For some time, the nation’s -- and California’s -- for-profit colleges have advocated for one set of rules for all of higher education. Our sector is willing to comply and compete with any other college on an equal and fair basis. Today, every state Legislature and the U.S. Congress should be establishing minimum outcome metrics for every program in every college, regardless of the corporate tax structure. A poor-performing program does not serve the students or the taxpayers well -- irrespective of the institution’s tax status.

Today, we see the negative impact of selective governance in the state authorization rule. If California’s Legislature had established a complaint process for all students enrolled at any postsecondary school, there would be no problems for these 80,000 students. But selective regulation -- based on ideology alone -- results in unfair and inconsistent policies and unintended consequences that harm students.

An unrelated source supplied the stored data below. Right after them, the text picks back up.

theorem test_reset : (next .reset (run21 .ready)).tmon.tf = 320 ∧ (next .reset (run21 .ready)).sid.own = none := by
  decide +kernel
theorem test_resetRelease : (next (.resetRelease 0 true) State.reset).ftb.syncTimer = some 40000 := by decide +kernel
/-- File 02, STATE AFTER RESET: an erased part is UNCAL at 8192, with SETTLING clear; its gains are 16 × 240. -/
theorem test_endOfLoading :
    let t := next .endOfLoading (next (.resetRelease 0 true) State.reset)
    t.lest.l = some (Rgb.all 8192) ∧ t.lest.ownFlags = 0x0C ∧ t.tge.applied = Rgb.all 3840 := by decide +kernel
/-- File 01, SYNC LOSS AND RETURN: the glitch at 1.20 ms, and the edge at 85 ms. -/
theorem test_fsyncEdge :
    (next (.fsyncEdge 1200) (run21 .ready)).ftb = (run21 .ready).ftb ∧
      (next (.fsyncEdge 85000) (run21 .ready)).ftb.syncTimer = some 125000 := by decide +kernel
theorem test_substituteTick :
    (next .substituteTick (run21 .ready)).ftb = { lastEdge := some 0, syncTimer := some 60000, nosync := true } := by
  decide +kernel
theorem test_pollTimerExpiry : (next .pollTimerExpiry (run21 .ready)).lsb.inFlight = some .temperature := by decide +kernel
/-- File 01, FILTER AND FAULT SEQUENCE, reads 9 and 13. -/
theorem test_temperatureRead_filter :
    let s (tf : Int) : State := { run21 .ready with
      tmon := { (run21 .ready).tmon with tf := tf }, lsb := { Lsb.reset with inFlight := some .temperature } }
    (next (.temperatureReadCompletion (some 420)) (s 362)).tmon.tf = 369 ∧
      (next (.temperatureReadCompletion (some 300)) (s 380)).tmon.tf = 370 := by decide +kernel
theorem test_temperatureRead_failure :
    let s : State := { run21 .ready with lsb := { Lsb.reset with inFlight := some .temperature } }
    (next (.temperatureReadCompletion (some 2210)) s).tmon.failRun = 1 := by decide +kernel
/-- A tile whose round is due. -/
def due (c : Channel) : State := { run21 .ready with sseq := { (run21 .ready).sseq with st := .due, chan := c, interval := none } }
theorem test_senseWindowOpen :
    (next .senseWindowOpen (due .r)).sseq.st = .wait ∧ (next .senseWindowOpen (due .r)).sseq.drive = some .r := by
  decide +kernel
theorem test_senseWindowClose :
    let t := next .senseWindowClose (next .senseWindowOpen (due .g))
    t.sseq.late = true ∧ t.sseq.fails = ⟨0, 1, 0⟩ ∧ t.sseq.st = .due := by decide +kernel
/-- File 02, AGING UPDATE: count 18700 at T_f 600. -/
theorem test_countArrival :
    let s : State := { due .r with
      lest := { (due .r).lest with f := some (Rgb.all 29901), a := Rgb.all 31457, l := some (Rgb.all 10511) } }
    let t := next (.countArrival (some 18700)) (next .senseWindowOpen s)
    t.lest.a.r = 31986 ∧ t.lest.l = some ⟨10688, 10511, 10511⟩ ∧ t.sseq.chan = .g := by decide +kernel
theorem test_intervalTimerExpiry :
    let s (n : Nat) : State := { run21 .ready with sseq := { (run21 .ready).sseq with interval := some n } }
    (next .intervalTimerExpiry (s 3584)).sseq.st = .due ∧ (next .intervalTimerExpiry (s 3583)).sseq.st = .idle := by
  decide +kernel
theorem test_settleTimeout :
    let s : State := { due .r with sseq := { (due .r).sseq with settling := true, settleCount := some 14336 } }
    (next .settleTimeout s).sseq.senseFault = true ∧ (next .settleTimeout s).sseq.settling = false := by decide +kernel
theorem test_receiverReady : (next .receiverReady (run21 .hunt)).slc.phase = .ready := by decide +kernel
/-- File 06: in CLAIMING only the STAKE is sent. -/
theorem test_transmitStart :
    let s := tile .claiming none .ready
    let s : State := { s with slc := { s.slc with stake := ⟨some ⟨6, .fresh, uidS⟩, false, none⟩,
                                                  notice := ⟨some (), false, none⟩ } }
    (next (.transmitStart ⟨0, 9000⟩) s).slc.tx = some (.main ⟨63, 6, .stake uidS 0⟩) ∧
      (next (.transmitStart ⟨0, 9000⟩) s).slc.phase = .main := by decide +kernel
/-- R51, R52, R55: an own SOF below 9 µs starts no frame, and the silence timer is not restarted. -/
theorem test_transmitStart_short :
    let t := next (.transmitStart ⟨7000, 8999⟩) (noticeDue .ready)
    t.slc.phase = .ready ∧ t.fc.silenceTimer = some 500000 ∧ (next (.bitError 0 8999) t).fc.tec = 8 := by decide +kernel
theorem test_arbitrationLoss :
    (next (.arbitrationLoss 2 3000) (sending noticeSent (run21 .main))).slc.mark = .lost := by decide +kernel
/-- File 09, BIT ERRORS TO QUIET AND BACK: 127 + 8 = 135 is QUIET. -/
theorem test_bitError :
    let s := sending noticeSent (run21 .ready)
    let t := next (.bitError 0 8999) { s with fc := { s.fc with tec := 127 } }
    t.fc.tec = 135 ∧ t.fc.link = .quiet := by decide +kernel
/-- R60, R62: one pulse that is a bit error and a symbol error counts at both sides, the read-back coming first (log 38). -/
theorem test_bitError_then_malformed :
    let t := next (.bitError 3 2000) (sending noticeSent (run21 .main))
    let u := next (.malformedFrame (.symbol [false, true] 2000)) t
    t.slc.tx = none ∧ u.fc.tec = 8 ∧ u.fc.recCount = 1 ∧ u.slc.phase = .hunt := by decide +kernel
theorem test_sendSymbolError :
    (next (.sendSymbolError 0 11001) (sending noticeSent (run21 .ready))).fc.tec = 0 := by decide +kernel
theorem test_malformedFrame :
    let t := next (.malformedFrame (.byteEnd (lineBits [0x31, 0x05, 0x0C, 0x00, 0x53]))) (run21 .main)
    t.slc.phase = .hunt ∧ t.fc.recCount = 1 := by decide +kernel
/-- R62: the own SOF that ran too long, once its sending has stopped. -/
theorem test_malformedFrame_ownSof :
    let t := next (.sendSymbolError 0 11001) (sending noticeSent (run21 .ready))
    (next (.malformedFrame (.ownSof 11001)) t).fc.recCount = 1 ∧
      (next (.malformedFrame (.ownSof 11001)) t).slc.phase = .hunt := by decide +kernel
theorem test_ownNoticeComplete :
    let t := next .ownNoticeComplete (sending noticeSent (run21 .main))
    t.slc.reportTimer = some 30 ∧ t.lest.lRep = some (Rgb.all 12000) := by decide +kernel
theorem test_ownAskComplete :
    (next .ownAskComplete (sending (.main ⟨21, 4, .ask 0⟩) (run21 .main))).ptab.awaited = true := by decide +kernel
theorem test_ownStakeComplete :
    (next .ownStakeComplete (sending (.main ⟨63, 6, .stake uidS 0⟩) (tile .claiming none .main))).slc.phase = .window := by
  decide +kernel
theorem test_ownMusterComplete :
    (next .ownMusterComplete (sending (.main ⟨21, 62, .muster 0⟩) (run21 .main))).slc.tx = none := by decide +kernel
theorem test_noticeReceived :
    (next (.noticeReceived 10 (Rgb.all 10890) 0x01) (run21 .main)).ptab.slots.get 10 = .fresh (Rgb.all 10890) 0x01 0 0 := by
  decide +kernel
/-- File 07, NEWCOMERS BY MUSTER AND ASK: the source is HEARD and asked, and the own byte goes out. -/
theorem test_musterReceived :
    let t := next (.musterReceived 9 0) (run21 .main)
    t.ptab.slots.get 9 = .heard 0 0 ∧ t.slc.ask.content = some ⟨9, 0⟩ ∧ t.slc.tx = some (.muster 21) := by decide +kernel
/-- File 06, A DUPLICATE AFTER SECTIONS ARE JOINED: HELD from a lower UID is yielded to at EOB. -/
theorem test_stakeReceived :
    (next (.stakeReceived 63 21 (uidS + 1) 1) (run21 .main)).slc.tx = some (.contest 21) ∧
      (next (.stakeReceived 63 21 (uidS - 1) 1) (run21 .main)).sid.st = .claiming ∧
      (next (.stakeReceived 63 21 (uidS - 1) 1) (run21 .main)).sid.search = some (22, false) := by decide +kernel
/-- The data of the answer being sent, without its CRC-8. -/
def answerOf (s : State) : List Byte := (s.slc.tx.map fun x => x.bytes.dropLast).getD []
/-- ANSWER BLOCKS (file 12), one for each selector, with 12000 = 0x2EE0. -/
theorem test_capability :
    answerOf (next (.capability 5 21) (run21 .main)) = [0, 0x2E, 0xE0, 0x2E, 0xE0, 0x2E, 0xE0, 0] := by decide +kernel
theorem test_status :
    let s := run21 .main
    answerOf (next (.status 5 21) { s with evu := { s.evu with latched := 0x0102 }, fc := { s.fc with recCount := 3 } }) =
      [0, 0, 0, 1, 2, 3, 0, 0, 2] := by decide +kernel
/-- File 11, A CLEAR DURING A HOT AFTERNOON: the capture clears the marks. -/
theorem test_statusClear :
    let s := run21 .main
    (next (.statusClear 5 21) { s with evu := { s.evu with latched := 0x0102, marks := 0x0102 } }).evu.marks = 0 := by
  decide +kernel
theorem test_identity :
    answerOf (next (.identity 5 21) (run21 .main)) = [0, 0x00, 0x12, 0x77, 0x55, 0x0A, 0x31, 0xE2, 0xB6, 21] := by
  decide +kernel
theorem test_gains :
    let s := run21 .main
    answerOf (next (.gains 5 21) { s with tge := { s.tge with size := 6, marks := ⟨true, false, true⟩, belowFloor := true } }) =
      [0, 0x0F, 0, 0x0F, 0, 0x0F, 0, 6, 5, 2] := by decide +kernel
theorem test_targets :
    let s := run21 .main
    answerOf (next (.targets 5 21) { s with tge := { s.tge with target := some (Rgb.all 9675), median := some (Rgb.all 10511) } }) =
      [0, 0x25, 0xCB, 0x25, 0xCB, 0x25, 0xCB, 0x29, 0x0F, 0x29, 0x0F, 0x29, 0x0F] := by decide +kernel
theorem test_storeState : answerOf (next (.storeState 5 21) (run21 .main)) = [0, 0, 0, 0xFF, 0] := by decide +kernel
theorem test_page :
    let s := run21 .main
    answerOf (next (.page 5 21 15) { s with csto := { s.csto with array := [(127, 3)] } }) = [0, 0, 0, 0, 0, 0, 0, 0, 3] := by
  decide +kernel
theorem test_unknownSelector : answerOf (next (.unknownSelector 5 21 7) (run21 .main)) = [2] := by decide +kernel
theorem test_arm : (next (.arm 5 21 []) (run21 .main)).csto.latch = true := by decide +kernel
/-- The tile with the write latch set. -/
def armed (ph : Phase) : State := { run21 ph with csto := { (run21 ph).csto with latch := true } }
theorem test_disarm : (next (.disarm 5 21 []) (armed .main)).csto.latch = false := by decide +kernel
/-- R167: bytes 119..126 are the last that a BURN takes; 120 + 8 = 128 is RANGE. -/
theorem test_burn :
    (next (.burn 5 21 [119, 1, 2, 3, 4, 5, 6, 7, 8]) (armed .main)).slc.tx = some (.status 0x01) ∧
      (next (.burn 5 21 [120, 1, 2, 3, 4, 5, 6, 7, 8]) (armed .main)).slc.tx = some (.status 0x04) := by decide +kernel
theorem test_lock :
    (next (.lock 5 21 [7]) (armed .main)).csto.burn = some (.lock 7 0) ∧
      (next (.lock 5 21 [8]) (armed .main)).slc.tx = some (.status 0x04) := by decide +kernel
theorem test_unknownCommand : (next (.unknownCommand 5 21 5 []) (armed .main)).slc.tx = some (.status 0x08) := by decide +kernel
theorem test_contestByteReceived :
    (next (.contestByteReceived 6) (inWindow (freshWindow ⟨63, 6, .stake 0 0⟩ false) (run21 .window))).ptab.slots.get 6 =
      .heard 0 0 := by decide +kernel
theorem test_musterByteReceived :
    let s := inWindow (freshWindow ⟨9, 62, .muster 0⟩ false) (run21 .window)
    (next (.musterByteReceived 4) { s with slc := { s.slc with musterReply := .waiting } }).slc.tx = some (.muster 21) := by
  decide +kernel
/-- File 05, ASK OUTCOMES: a failed check is BAD and raises the tries. -/
theorem test_answerBlockReceived :
    let s := withSlot 12 (.heard 0 0) (inWindow (freshWindow ⟨21, 12, .ask 0⟩ true) (run21 .window))
    (next .frameEof (next (.answerBlockReceived [0, 1]) s)).ptab.slots.get 12 = .heard 0 1 := by decide +kernel
theorem test_fixtureStatusByteReceived :
    (next (.fixtureStatusByteReceived 1) (inWindow (freshWindow ⟨5, 12, .fixture [1]⟩ false) (run21 .window))).slc.window.map
      Window.seen = some 1 := by decide +kernel
theorem test_replyBlockError :
    (next (.replyBlockError ⟨1, .symbol 2000⟩) (inWindow (freshWindow ⟨21, 12, .ask 0⟩ true) (run21 .window))).fc.recCount = 1 := by
  decide +kernel
/-- File 11, A CLEAR DURING A HOT AFTERNOON: HOT and NOSYNC are cleared, CRIT, which arose since, is not. -/
theorem test_ownReplyComplete :
    let s := inWindow (freshWindow ⟨5, 21, .ask 2⟩ false) (run21 .window)
    let s : State := { s with evu := { s.evu with latched := 0x0106, marks := 0x0004 } }
    (next .ownReplyComplete (sending (.answer [0, 0] (some 0x0102)) s)).evu.latched = 0x0004 := by decide +kernel
/-- File 06: S takes address 6 with report timer 12; a contested claimant goes on from 7. -/
def claimS (first : FirstBlock) : State :=
  let s := tile .claiming none .window
  inWindow { freshWindow ⟨63, 6, .stake uidS 0⟩ true with first := first } { s with sid := { s.sid with candidate := some 6 } }
theorem test_frameEof_claim :
    (next .frameEof (claimS .nothing)).sid.own = some 6 ∧ (next .frameEof (claimS .nothing)).slc.reportTimer = some 12 := by
  decide +kernel
theorem test_frameEof_contested : (next .frameEof (claimS .delivered)).sid.candidate = some 7 := by decide +kernel
theorem test_reportTimerDue :
    let s := run21 .ready
    (next .reportTimerDue { s with slc := { s.slc with reportTimer := some 0 } }).slc.notice.content = some () := by
  decide +kernel
theorem test_spacingCountFull :
    let s := run21 .ready
    (next .spacingCountFull { s with slc := { s.slc with deferred := true } }).slc.notice.content = some () := by
  decide +kernel
/-- File 06: the listen timer at 60 stakes the seed. -/
theorem test_listenEnd :
    let s := tile .listen none .ready
    (next .listenEnd { s with sid := { s.sid with listen := some 60 } }).slc.stake.content = some ⟨6, .fresh, uidS⟩ := by
  decide +kernel
/-- File 07, A PEER GOES SILENT: STALE at data age 120, EMPTY at heard age 360, at the tick that brings the age there. -/
theorem test_tick_tests_the_slots :
    let s := withSlot 12 (.fresh (Rgb.all 10320) 0 119 119) (withSlot 13 (.stale (Rgb.all 10320) 0 359 359) (run21 .ready))
    (next (.fsyncEdge 4000) s).ptab.slots.get 12 = .stale (Rgb.all 10320) 0 120 120 ∧
      (next (.fsyncEdge 4000) s).ptab.slots.get 13 = .empty := by decide +kernel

Now is a good time for all parties and all sides in higher education to set aside the ideological debates of the past and establish a common set of rules for all colleges -- and for all students they serve. If California had done so, thousands of students now losing access to millions in federal financial aid could focus on their studies rather than whether they can even afford to attend college.

Bio

Steve Gunderson is the president and CEO of Career Education Colleges and Universities. He is a former member of Congress who served on the Education Committee from 1980 to 1996.